▸ **Exercise goal**:
Wherever the string "planes" shows up in the records below, return that line.

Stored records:
● ● ●

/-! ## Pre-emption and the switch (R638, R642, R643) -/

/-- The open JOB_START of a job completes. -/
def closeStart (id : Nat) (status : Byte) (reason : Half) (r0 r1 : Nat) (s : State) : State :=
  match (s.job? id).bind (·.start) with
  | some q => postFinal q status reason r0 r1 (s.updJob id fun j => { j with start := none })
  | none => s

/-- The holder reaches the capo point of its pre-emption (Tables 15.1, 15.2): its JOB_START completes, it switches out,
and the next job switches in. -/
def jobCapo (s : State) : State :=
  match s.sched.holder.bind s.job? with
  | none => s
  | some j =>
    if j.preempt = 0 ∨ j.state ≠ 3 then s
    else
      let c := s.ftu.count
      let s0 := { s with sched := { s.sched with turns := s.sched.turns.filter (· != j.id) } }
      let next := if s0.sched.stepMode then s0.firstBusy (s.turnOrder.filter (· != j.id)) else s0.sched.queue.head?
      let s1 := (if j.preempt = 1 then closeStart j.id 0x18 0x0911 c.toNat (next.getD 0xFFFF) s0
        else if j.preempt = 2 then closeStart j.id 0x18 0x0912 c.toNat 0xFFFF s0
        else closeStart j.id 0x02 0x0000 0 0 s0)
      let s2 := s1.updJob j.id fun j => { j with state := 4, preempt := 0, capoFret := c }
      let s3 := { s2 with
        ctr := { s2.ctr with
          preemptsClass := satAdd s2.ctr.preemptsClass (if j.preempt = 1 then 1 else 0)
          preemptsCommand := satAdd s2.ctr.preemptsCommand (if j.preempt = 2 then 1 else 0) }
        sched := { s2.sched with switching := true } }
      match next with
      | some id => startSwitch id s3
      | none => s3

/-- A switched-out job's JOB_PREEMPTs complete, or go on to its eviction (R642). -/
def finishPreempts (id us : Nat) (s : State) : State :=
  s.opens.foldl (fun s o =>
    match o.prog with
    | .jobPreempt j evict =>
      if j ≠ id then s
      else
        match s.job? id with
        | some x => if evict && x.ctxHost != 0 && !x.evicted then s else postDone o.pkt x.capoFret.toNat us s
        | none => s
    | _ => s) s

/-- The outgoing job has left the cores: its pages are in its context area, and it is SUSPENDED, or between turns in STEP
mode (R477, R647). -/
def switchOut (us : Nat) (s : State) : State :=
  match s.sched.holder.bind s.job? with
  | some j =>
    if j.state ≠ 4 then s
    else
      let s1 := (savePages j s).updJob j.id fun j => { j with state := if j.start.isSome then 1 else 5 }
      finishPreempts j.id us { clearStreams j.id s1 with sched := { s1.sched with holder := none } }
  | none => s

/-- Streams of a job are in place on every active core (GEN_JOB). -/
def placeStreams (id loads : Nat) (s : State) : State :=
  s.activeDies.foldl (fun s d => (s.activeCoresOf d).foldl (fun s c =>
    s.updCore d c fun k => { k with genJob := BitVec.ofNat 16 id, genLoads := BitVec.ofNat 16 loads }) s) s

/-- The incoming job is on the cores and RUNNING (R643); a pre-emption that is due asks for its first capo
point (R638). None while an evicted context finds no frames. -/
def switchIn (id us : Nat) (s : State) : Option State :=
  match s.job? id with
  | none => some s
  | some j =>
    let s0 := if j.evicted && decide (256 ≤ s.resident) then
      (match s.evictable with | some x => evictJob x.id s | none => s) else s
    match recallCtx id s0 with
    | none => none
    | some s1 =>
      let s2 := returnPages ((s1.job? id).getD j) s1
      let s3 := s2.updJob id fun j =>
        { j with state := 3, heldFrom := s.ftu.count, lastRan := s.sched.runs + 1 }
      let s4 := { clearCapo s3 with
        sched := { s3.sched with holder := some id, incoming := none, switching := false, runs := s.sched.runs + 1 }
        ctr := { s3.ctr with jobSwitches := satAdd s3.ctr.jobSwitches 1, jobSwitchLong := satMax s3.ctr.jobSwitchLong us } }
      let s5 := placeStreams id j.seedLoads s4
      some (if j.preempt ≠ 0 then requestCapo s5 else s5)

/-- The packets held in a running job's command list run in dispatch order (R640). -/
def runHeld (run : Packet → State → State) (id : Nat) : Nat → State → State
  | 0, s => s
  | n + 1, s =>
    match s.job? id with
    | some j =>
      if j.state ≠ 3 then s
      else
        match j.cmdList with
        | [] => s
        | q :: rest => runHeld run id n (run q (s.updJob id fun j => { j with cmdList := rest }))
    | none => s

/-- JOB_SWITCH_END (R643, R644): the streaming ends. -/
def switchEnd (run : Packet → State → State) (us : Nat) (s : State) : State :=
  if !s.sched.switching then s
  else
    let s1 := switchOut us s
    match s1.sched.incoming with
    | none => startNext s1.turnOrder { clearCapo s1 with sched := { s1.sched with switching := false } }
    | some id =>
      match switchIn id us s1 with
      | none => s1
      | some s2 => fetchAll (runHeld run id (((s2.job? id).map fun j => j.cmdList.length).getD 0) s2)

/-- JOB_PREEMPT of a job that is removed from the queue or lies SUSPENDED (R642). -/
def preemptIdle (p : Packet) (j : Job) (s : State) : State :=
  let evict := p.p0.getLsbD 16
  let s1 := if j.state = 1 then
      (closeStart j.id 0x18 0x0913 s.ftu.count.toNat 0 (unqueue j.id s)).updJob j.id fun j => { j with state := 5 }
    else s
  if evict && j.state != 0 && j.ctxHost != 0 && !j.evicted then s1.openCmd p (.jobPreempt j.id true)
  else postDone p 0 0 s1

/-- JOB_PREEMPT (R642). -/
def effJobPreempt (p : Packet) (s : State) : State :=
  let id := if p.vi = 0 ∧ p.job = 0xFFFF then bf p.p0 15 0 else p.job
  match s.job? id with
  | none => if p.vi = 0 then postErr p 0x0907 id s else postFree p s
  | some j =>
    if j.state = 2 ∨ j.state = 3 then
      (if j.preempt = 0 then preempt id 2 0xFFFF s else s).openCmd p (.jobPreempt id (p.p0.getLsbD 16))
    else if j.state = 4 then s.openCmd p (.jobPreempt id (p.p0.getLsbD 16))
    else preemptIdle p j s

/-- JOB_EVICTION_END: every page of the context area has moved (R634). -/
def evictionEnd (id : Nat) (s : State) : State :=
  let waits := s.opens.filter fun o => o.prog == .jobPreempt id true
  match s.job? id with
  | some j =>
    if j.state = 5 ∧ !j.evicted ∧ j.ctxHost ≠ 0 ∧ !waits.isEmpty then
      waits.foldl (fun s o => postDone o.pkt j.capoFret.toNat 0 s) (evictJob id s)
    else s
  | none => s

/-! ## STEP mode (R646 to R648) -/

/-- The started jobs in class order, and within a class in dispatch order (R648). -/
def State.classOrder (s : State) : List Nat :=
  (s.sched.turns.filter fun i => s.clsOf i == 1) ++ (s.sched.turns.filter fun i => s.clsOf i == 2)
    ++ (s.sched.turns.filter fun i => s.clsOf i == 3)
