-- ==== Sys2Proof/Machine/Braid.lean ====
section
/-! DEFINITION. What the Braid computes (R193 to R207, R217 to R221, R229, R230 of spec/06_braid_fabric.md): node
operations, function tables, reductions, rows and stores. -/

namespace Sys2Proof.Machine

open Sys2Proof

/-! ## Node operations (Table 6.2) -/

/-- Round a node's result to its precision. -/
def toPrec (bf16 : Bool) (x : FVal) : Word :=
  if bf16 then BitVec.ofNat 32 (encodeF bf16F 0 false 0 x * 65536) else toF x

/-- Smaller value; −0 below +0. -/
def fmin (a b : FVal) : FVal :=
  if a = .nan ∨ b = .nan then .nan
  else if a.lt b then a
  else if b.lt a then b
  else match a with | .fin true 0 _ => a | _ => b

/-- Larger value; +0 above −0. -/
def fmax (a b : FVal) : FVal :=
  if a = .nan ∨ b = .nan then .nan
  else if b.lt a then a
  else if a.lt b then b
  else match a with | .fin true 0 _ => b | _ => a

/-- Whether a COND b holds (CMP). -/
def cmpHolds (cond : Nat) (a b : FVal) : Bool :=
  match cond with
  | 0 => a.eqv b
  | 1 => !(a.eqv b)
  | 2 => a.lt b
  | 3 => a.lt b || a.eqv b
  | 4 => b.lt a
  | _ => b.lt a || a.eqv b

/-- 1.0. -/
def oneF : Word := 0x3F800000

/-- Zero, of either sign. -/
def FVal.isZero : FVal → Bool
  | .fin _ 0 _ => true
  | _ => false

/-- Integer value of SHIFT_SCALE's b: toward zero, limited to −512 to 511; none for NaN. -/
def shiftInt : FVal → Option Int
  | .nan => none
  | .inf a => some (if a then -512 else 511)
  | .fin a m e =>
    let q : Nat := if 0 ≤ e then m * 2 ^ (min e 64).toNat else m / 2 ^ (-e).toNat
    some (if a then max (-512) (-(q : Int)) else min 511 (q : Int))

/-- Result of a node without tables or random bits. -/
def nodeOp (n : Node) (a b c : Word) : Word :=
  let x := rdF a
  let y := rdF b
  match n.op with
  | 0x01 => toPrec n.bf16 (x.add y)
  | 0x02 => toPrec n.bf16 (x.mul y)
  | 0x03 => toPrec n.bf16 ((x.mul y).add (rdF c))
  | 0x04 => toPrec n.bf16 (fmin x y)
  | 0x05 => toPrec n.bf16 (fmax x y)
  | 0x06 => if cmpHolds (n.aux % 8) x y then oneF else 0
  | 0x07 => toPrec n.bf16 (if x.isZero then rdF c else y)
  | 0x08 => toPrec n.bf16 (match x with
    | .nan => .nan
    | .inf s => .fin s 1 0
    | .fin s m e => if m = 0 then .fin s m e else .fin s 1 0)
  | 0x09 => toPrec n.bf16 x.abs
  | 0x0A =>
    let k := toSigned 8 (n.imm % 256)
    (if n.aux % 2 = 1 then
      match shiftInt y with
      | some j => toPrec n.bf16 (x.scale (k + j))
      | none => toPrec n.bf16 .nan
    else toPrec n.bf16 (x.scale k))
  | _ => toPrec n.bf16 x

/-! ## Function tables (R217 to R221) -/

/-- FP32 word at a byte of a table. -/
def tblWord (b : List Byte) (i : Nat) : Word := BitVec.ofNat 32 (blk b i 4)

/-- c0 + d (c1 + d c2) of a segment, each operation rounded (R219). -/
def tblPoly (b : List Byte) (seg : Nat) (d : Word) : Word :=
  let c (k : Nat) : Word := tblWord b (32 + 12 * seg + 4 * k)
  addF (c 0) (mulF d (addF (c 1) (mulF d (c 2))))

● ● ●

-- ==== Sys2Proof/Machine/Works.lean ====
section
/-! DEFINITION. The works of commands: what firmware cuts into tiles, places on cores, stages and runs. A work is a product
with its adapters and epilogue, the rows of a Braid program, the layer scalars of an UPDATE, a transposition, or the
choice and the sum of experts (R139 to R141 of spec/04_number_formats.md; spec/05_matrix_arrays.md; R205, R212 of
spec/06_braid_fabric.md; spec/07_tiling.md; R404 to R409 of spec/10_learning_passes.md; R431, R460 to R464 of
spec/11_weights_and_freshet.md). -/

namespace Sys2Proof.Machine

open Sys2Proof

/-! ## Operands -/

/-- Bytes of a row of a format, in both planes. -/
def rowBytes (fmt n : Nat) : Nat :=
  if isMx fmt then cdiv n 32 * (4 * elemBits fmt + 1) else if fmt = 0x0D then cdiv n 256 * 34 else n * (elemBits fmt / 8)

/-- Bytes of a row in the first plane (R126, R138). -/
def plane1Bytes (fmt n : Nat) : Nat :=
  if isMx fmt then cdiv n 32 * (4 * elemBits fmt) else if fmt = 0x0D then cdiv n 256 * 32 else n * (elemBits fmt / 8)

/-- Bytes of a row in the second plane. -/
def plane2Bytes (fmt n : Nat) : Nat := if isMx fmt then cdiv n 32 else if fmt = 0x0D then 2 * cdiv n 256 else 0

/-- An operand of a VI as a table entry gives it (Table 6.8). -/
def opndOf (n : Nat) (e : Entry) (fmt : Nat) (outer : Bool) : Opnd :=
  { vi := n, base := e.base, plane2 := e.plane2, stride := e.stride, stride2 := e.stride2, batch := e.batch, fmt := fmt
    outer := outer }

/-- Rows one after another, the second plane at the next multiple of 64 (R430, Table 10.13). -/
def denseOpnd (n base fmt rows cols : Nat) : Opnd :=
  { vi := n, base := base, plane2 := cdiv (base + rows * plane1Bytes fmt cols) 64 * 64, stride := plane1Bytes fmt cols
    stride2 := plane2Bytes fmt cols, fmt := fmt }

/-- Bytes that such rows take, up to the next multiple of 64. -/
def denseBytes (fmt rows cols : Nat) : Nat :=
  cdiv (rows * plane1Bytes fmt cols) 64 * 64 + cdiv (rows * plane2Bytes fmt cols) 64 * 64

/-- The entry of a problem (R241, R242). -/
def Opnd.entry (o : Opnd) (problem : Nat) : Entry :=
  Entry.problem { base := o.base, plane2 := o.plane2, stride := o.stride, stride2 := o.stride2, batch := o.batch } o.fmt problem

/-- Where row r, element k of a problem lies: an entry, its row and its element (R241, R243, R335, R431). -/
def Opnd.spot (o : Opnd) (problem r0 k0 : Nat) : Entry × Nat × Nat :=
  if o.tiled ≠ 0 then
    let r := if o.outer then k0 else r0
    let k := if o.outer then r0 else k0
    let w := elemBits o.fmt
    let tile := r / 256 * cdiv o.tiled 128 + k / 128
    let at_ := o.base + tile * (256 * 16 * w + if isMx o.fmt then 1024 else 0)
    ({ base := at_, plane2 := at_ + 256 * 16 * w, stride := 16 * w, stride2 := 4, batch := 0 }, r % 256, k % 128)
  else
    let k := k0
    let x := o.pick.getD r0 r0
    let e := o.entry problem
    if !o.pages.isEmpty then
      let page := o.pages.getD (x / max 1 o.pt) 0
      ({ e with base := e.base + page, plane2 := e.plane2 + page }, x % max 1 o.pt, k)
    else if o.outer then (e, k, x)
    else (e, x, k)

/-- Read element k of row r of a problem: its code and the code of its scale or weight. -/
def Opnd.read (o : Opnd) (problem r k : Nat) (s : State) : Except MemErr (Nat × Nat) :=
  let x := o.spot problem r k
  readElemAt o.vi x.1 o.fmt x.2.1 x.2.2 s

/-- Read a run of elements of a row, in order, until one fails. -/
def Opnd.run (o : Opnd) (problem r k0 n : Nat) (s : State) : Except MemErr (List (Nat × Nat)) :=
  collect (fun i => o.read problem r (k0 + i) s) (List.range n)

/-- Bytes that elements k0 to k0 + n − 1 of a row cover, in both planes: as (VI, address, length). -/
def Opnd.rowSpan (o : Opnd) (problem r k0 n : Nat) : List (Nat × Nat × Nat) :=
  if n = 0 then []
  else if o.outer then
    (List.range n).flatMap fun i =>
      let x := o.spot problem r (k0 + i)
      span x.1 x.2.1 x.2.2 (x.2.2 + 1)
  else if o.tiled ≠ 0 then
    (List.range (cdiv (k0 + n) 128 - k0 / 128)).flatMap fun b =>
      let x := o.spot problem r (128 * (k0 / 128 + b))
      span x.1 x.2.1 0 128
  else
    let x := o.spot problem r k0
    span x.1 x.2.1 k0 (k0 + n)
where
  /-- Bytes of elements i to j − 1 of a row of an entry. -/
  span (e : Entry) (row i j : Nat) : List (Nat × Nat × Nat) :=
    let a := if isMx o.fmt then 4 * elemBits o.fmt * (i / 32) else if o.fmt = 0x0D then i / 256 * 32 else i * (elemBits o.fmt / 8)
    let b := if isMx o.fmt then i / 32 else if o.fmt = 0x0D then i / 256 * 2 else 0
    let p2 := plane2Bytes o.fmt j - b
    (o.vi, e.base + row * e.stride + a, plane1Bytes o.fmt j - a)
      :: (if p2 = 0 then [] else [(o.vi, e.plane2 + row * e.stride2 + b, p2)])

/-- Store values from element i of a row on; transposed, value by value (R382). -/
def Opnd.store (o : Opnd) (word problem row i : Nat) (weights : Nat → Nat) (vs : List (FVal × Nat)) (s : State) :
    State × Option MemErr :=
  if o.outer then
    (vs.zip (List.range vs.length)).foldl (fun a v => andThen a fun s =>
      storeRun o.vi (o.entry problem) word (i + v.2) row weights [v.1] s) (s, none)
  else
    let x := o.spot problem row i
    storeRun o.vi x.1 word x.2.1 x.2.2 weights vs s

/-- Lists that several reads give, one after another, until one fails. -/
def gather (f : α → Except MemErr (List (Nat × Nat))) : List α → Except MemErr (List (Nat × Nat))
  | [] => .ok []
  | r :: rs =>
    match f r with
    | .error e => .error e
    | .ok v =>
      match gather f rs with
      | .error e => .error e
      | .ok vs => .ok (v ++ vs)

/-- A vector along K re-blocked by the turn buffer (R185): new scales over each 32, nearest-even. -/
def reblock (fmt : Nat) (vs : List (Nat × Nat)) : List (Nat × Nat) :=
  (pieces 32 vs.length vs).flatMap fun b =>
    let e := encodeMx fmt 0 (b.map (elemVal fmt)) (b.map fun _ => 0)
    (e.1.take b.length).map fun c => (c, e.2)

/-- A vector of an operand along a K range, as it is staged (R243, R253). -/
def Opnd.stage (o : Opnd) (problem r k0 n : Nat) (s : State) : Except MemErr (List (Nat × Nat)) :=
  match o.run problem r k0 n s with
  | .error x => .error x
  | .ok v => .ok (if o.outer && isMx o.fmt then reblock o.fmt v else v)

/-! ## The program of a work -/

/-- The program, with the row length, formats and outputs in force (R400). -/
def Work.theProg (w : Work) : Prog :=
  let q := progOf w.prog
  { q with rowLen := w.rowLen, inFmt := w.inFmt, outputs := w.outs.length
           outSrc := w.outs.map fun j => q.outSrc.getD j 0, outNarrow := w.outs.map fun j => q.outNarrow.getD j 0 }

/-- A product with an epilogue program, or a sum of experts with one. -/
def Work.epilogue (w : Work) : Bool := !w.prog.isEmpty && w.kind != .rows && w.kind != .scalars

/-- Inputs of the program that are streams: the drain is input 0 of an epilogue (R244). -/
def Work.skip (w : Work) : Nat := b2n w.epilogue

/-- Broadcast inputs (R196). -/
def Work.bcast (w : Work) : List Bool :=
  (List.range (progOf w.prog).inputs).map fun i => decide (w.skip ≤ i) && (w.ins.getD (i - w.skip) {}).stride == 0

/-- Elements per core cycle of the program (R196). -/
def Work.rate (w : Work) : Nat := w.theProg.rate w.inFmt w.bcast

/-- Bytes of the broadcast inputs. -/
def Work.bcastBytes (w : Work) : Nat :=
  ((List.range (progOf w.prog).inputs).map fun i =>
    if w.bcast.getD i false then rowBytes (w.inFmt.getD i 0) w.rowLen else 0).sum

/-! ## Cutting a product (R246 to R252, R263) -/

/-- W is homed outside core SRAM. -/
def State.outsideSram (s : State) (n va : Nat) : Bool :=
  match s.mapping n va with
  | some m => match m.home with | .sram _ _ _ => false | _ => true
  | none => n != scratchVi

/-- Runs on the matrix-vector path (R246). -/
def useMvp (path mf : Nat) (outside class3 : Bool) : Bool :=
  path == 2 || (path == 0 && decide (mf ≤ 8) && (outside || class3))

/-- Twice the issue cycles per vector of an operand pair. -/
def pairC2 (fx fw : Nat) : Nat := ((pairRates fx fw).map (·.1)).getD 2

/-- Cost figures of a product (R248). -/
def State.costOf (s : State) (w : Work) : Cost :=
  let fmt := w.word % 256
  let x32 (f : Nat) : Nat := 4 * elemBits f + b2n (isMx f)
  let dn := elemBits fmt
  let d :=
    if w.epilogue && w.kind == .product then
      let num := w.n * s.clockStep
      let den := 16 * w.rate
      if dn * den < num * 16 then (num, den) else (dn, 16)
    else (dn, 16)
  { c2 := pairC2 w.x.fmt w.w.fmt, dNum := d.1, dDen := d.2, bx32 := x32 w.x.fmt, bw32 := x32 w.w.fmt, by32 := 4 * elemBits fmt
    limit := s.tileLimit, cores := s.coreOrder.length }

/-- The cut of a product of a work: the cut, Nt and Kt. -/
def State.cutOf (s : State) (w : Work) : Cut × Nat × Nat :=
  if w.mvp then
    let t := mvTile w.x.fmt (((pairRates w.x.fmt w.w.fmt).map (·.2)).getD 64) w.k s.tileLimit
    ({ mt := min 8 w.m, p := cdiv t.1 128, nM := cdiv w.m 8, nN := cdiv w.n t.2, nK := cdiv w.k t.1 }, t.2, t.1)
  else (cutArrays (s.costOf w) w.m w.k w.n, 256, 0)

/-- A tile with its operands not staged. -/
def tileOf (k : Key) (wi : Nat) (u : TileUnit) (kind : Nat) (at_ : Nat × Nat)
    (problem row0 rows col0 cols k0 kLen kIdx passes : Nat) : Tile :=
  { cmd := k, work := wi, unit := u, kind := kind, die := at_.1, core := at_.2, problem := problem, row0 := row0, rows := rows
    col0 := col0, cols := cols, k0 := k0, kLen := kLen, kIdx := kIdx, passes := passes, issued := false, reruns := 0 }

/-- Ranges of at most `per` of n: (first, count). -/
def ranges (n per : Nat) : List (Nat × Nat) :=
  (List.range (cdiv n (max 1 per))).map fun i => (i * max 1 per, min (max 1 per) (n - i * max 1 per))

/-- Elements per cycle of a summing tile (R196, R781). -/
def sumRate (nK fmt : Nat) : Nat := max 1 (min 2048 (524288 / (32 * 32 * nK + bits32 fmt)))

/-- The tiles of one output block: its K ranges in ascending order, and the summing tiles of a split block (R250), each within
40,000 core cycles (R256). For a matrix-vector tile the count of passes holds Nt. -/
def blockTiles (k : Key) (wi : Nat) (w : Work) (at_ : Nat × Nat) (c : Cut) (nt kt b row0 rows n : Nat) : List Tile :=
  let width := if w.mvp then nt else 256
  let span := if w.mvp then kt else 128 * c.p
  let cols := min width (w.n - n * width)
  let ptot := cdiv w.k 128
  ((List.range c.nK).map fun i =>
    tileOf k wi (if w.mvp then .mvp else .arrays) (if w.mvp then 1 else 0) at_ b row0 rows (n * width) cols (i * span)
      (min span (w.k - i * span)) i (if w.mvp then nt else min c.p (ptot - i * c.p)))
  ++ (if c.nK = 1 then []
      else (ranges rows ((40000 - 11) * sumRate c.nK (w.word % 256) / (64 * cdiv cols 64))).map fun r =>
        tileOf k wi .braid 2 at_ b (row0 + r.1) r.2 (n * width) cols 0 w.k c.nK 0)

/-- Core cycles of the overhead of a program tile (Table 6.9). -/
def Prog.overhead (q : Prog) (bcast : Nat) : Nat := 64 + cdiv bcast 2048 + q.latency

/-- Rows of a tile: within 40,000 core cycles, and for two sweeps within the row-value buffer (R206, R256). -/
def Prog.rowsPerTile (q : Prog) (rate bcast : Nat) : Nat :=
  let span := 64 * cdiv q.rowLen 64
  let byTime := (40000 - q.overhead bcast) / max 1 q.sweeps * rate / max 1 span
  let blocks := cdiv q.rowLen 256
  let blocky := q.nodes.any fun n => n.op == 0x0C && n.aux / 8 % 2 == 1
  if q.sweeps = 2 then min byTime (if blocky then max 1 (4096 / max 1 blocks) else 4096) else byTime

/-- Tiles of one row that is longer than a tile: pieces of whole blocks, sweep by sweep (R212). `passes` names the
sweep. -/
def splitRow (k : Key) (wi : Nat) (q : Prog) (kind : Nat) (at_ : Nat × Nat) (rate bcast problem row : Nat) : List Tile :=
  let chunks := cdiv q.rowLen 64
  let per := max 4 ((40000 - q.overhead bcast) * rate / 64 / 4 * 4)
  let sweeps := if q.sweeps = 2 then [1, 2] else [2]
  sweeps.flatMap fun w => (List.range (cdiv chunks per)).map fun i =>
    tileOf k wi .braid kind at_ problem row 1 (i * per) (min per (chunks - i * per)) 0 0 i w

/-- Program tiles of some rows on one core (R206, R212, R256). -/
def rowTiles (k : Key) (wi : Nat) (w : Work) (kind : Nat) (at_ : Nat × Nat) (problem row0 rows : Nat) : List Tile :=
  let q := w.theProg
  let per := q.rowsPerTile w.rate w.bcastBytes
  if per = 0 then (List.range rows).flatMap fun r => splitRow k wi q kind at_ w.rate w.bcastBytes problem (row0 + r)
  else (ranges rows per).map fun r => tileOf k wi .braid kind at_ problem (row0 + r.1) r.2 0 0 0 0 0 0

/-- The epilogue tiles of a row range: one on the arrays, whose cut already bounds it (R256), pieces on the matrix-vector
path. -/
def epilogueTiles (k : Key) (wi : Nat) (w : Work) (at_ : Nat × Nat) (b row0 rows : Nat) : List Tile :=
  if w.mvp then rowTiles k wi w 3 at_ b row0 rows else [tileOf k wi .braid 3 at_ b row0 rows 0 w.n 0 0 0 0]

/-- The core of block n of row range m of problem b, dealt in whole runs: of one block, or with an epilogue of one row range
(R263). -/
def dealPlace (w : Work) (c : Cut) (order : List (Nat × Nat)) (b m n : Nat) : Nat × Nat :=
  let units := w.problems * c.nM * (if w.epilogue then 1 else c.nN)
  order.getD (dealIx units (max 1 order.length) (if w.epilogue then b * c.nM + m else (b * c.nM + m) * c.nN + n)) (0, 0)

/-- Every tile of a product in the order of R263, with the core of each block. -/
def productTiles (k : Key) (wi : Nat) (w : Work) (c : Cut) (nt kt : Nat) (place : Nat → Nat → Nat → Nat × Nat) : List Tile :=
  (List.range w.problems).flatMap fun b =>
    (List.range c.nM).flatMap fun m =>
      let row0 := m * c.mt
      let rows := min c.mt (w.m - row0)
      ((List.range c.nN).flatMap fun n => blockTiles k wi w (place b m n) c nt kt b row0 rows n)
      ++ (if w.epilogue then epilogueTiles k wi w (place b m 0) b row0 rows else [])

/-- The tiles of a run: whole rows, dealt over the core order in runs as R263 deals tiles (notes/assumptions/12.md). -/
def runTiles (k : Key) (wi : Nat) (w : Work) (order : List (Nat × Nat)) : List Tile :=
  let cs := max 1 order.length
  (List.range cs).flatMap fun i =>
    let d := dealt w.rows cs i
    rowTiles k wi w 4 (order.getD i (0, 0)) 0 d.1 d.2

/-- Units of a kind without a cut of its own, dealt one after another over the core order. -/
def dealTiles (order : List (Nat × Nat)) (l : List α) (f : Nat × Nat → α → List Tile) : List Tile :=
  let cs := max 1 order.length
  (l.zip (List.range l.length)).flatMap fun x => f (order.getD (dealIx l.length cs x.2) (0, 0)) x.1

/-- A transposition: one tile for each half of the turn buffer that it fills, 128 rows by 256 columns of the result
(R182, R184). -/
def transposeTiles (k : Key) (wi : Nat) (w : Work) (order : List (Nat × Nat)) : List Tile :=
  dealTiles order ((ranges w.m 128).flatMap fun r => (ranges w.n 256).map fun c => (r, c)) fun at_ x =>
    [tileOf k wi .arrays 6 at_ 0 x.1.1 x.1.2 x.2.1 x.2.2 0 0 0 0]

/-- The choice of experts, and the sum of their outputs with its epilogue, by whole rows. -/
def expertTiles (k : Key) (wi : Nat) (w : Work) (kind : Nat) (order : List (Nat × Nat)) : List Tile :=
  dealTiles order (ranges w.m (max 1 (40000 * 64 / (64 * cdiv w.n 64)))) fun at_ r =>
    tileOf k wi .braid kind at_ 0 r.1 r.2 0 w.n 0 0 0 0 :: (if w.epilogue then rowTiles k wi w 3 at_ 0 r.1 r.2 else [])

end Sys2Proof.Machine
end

● ● ●

▸ **Solution**:
/-- Bytes of a row of a format, in both planes. -/
/-- Bytes that elements k0 to k0 + n − 1 of a row cover, in both planes: as (VI, address, length). -/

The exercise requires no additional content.